* **Task to carry out**:
Although the data below holds other lines too, output only those from the line with "exec (.tuneBegin p l) s = .next ((s.modStore" up to and including the line with "(∀ code, (code", exactly as they appear.

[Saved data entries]
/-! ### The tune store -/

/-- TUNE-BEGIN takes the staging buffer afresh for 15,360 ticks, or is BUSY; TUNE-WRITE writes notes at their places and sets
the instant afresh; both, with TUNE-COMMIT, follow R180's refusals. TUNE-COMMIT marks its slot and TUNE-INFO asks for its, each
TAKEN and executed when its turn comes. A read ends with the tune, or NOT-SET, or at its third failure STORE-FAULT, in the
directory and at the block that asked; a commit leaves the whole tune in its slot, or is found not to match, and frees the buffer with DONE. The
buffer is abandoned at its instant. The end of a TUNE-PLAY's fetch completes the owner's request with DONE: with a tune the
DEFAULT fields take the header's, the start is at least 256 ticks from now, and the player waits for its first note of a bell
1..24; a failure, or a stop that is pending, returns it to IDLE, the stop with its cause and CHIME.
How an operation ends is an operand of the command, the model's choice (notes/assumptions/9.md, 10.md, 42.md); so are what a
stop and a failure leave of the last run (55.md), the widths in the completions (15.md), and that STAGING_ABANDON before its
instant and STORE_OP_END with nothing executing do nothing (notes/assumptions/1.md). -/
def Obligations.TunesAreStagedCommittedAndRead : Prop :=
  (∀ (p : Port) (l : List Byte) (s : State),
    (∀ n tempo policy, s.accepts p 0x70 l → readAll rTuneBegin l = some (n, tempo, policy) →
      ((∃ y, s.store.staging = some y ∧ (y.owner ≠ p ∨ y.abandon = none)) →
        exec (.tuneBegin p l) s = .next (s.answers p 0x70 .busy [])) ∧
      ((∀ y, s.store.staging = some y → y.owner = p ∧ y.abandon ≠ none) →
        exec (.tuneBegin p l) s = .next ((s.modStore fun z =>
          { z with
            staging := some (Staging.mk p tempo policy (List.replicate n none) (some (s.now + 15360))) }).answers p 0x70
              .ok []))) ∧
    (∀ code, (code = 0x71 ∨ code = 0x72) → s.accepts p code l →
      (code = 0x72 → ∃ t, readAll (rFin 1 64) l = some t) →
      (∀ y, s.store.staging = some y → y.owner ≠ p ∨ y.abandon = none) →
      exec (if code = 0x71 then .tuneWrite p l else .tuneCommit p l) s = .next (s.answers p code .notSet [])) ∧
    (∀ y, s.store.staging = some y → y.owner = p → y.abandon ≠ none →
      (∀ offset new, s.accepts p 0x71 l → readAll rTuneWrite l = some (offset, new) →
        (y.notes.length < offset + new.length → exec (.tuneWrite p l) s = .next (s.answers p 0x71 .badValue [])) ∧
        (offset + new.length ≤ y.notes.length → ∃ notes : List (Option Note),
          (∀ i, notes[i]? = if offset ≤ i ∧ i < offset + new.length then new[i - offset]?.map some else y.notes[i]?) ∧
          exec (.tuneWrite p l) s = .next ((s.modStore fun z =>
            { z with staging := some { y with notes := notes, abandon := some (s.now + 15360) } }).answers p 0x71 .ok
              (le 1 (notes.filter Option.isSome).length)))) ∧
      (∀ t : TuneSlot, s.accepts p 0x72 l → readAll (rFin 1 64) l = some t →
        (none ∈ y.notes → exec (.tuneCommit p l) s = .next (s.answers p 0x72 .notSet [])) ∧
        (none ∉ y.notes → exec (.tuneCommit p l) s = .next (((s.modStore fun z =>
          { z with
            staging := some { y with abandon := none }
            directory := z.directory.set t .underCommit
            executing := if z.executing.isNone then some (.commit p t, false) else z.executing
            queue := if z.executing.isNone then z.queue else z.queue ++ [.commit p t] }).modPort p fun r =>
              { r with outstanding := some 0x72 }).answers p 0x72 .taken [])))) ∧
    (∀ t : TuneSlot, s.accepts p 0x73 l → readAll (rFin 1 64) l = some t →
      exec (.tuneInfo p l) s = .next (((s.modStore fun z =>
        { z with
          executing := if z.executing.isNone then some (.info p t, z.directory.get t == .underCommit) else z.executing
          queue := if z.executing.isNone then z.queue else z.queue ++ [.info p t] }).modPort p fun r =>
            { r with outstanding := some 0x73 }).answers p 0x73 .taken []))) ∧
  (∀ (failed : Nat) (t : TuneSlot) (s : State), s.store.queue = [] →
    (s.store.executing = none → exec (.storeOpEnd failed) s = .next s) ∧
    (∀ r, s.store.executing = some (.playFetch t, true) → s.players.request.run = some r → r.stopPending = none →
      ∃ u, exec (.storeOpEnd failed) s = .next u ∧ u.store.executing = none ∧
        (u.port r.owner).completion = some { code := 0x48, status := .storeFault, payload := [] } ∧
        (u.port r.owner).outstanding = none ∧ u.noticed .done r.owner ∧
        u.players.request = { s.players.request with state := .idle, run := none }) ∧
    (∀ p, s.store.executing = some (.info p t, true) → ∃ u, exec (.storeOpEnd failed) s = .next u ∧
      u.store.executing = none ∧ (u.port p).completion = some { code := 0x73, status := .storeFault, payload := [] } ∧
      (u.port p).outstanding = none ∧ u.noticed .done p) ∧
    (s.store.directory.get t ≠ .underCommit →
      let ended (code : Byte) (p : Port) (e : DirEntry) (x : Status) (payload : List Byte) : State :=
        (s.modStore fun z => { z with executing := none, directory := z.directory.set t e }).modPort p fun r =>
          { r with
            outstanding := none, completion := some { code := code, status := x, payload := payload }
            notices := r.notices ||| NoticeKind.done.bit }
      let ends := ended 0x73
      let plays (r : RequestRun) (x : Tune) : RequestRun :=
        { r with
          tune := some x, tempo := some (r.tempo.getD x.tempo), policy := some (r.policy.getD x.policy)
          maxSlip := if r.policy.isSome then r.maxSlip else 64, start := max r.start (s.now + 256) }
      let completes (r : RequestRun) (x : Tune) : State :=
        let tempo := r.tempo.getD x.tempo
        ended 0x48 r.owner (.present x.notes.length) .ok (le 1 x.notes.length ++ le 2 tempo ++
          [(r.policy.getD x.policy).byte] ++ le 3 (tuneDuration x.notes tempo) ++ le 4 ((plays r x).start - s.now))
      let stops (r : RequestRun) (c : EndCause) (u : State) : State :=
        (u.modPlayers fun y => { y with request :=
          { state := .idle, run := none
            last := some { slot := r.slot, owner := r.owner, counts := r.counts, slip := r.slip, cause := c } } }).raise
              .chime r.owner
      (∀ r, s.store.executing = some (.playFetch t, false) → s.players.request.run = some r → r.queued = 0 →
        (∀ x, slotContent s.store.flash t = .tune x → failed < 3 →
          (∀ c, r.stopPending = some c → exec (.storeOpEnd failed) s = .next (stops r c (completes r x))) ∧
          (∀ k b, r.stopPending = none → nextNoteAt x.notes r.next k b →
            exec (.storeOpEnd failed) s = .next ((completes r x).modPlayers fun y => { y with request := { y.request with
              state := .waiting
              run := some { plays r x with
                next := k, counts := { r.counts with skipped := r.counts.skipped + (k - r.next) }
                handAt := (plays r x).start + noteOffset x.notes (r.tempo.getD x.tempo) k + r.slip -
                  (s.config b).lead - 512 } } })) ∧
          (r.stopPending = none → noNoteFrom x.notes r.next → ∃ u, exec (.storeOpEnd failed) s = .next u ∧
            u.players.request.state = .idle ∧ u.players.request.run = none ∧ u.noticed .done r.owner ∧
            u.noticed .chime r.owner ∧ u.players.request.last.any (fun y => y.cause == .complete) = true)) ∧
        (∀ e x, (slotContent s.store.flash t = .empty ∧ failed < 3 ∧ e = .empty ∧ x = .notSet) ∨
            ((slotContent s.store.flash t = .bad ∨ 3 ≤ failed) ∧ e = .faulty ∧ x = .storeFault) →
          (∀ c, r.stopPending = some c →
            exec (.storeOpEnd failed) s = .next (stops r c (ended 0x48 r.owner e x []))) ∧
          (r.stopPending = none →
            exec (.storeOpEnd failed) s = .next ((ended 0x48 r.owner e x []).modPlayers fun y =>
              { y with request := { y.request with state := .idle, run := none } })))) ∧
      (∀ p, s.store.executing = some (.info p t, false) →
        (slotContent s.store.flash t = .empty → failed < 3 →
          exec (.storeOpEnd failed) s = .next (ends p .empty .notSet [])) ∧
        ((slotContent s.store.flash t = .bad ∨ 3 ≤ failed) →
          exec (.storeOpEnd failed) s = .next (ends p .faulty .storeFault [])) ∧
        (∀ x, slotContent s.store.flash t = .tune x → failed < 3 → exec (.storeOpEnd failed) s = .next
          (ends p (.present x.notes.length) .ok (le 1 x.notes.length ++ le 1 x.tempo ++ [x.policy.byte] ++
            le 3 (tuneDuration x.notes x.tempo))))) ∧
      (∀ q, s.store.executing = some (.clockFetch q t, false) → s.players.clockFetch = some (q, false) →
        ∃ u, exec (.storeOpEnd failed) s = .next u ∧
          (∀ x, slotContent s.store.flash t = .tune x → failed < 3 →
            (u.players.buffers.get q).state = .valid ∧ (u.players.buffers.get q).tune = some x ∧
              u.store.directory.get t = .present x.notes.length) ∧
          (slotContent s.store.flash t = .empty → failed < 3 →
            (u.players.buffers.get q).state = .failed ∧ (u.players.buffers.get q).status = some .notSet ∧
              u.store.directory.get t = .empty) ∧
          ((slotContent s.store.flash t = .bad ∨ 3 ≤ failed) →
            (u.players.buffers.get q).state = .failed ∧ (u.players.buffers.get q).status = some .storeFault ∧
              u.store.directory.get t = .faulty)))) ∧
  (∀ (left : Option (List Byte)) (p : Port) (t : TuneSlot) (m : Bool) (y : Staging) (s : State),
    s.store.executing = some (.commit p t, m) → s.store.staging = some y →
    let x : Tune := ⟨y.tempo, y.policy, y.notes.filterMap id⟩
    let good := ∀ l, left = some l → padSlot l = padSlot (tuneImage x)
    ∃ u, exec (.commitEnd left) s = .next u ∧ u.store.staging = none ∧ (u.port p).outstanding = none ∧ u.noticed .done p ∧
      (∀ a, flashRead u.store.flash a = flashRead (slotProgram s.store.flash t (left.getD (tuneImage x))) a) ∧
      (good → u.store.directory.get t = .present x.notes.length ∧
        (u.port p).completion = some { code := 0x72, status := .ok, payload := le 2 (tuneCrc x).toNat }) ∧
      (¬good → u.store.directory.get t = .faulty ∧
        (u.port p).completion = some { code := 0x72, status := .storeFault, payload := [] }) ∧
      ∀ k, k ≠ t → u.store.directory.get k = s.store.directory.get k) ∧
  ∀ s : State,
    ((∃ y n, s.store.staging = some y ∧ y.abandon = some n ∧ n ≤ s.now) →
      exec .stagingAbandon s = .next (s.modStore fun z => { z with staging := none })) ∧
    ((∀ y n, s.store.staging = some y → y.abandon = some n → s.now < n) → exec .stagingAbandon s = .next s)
* * *
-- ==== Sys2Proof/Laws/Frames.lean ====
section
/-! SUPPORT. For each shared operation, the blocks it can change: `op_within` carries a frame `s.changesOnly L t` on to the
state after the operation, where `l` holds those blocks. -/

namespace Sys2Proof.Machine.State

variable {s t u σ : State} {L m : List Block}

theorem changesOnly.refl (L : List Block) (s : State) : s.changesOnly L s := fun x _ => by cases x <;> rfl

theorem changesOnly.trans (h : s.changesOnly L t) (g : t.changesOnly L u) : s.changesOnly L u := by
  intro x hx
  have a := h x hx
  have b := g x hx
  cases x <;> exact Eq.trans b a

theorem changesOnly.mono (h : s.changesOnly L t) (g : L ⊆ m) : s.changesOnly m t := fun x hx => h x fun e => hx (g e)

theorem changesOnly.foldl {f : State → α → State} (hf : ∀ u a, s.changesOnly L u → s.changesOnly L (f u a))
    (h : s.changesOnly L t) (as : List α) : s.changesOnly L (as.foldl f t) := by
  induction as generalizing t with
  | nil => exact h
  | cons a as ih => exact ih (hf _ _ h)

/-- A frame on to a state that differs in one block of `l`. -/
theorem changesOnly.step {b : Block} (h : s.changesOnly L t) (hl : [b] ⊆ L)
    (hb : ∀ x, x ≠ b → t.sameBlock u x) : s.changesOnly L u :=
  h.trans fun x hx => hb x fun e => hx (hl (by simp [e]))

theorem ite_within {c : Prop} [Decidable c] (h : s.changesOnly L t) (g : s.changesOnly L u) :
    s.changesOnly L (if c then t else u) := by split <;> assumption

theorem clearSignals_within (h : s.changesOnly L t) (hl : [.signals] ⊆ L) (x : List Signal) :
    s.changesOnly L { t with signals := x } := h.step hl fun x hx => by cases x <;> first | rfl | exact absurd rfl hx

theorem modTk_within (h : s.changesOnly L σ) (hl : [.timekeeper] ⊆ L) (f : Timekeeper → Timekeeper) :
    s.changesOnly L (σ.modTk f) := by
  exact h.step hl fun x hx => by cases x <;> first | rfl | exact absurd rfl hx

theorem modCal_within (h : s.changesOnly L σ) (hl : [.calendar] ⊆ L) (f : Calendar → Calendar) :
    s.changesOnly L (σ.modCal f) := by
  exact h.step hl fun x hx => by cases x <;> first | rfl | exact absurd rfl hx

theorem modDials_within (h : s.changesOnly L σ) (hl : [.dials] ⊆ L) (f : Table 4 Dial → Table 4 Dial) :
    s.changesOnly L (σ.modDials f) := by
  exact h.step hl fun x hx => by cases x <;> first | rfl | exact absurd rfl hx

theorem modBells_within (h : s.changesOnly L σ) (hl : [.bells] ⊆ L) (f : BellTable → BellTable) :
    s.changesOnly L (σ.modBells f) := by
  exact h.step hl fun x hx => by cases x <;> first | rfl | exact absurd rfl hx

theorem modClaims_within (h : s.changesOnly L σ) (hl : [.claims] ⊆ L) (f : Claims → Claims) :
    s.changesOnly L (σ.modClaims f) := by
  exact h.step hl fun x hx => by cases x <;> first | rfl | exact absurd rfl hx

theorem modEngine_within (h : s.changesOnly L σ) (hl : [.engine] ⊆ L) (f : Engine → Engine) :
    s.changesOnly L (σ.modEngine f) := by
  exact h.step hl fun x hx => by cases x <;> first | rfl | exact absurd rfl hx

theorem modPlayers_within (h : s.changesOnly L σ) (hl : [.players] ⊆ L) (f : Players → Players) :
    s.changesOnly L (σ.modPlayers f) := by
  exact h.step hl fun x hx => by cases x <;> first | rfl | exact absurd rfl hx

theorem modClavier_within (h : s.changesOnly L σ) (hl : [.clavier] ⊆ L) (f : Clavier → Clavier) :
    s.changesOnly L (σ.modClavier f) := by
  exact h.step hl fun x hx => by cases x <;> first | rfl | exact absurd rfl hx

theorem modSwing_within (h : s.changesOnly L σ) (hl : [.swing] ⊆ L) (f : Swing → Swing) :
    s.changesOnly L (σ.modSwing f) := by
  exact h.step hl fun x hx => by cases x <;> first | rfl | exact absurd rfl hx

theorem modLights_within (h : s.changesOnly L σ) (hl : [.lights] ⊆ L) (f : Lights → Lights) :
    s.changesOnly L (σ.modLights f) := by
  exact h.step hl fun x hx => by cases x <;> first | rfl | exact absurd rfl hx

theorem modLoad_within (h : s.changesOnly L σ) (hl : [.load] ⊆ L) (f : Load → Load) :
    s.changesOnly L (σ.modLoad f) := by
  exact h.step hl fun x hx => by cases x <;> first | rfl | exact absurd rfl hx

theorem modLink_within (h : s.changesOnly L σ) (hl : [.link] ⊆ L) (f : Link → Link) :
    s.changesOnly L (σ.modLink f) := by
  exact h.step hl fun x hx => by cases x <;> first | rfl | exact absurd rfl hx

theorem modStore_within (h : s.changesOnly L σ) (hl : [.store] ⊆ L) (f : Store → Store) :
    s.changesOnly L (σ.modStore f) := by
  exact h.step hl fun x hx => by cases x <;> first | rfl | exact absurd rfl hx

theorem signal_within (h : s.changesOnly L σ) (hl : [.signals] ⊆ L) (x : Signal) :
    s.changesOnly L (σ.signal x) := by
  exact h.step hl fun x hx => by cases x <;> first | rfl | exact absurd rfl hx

* **Completed exercise**:
        exec (.tuneBegin p l) s = .next ((s.modStore fun z =>
          { z with
            staging := some (Staging.mk p tempo policy (List.replicate n none) (some (s.now + 15360))) }).answers p 0x70
              .ok []))) ∧
    (∀ code, (code = 0x71 ∨ code = 0x72) → s.accepts p code l →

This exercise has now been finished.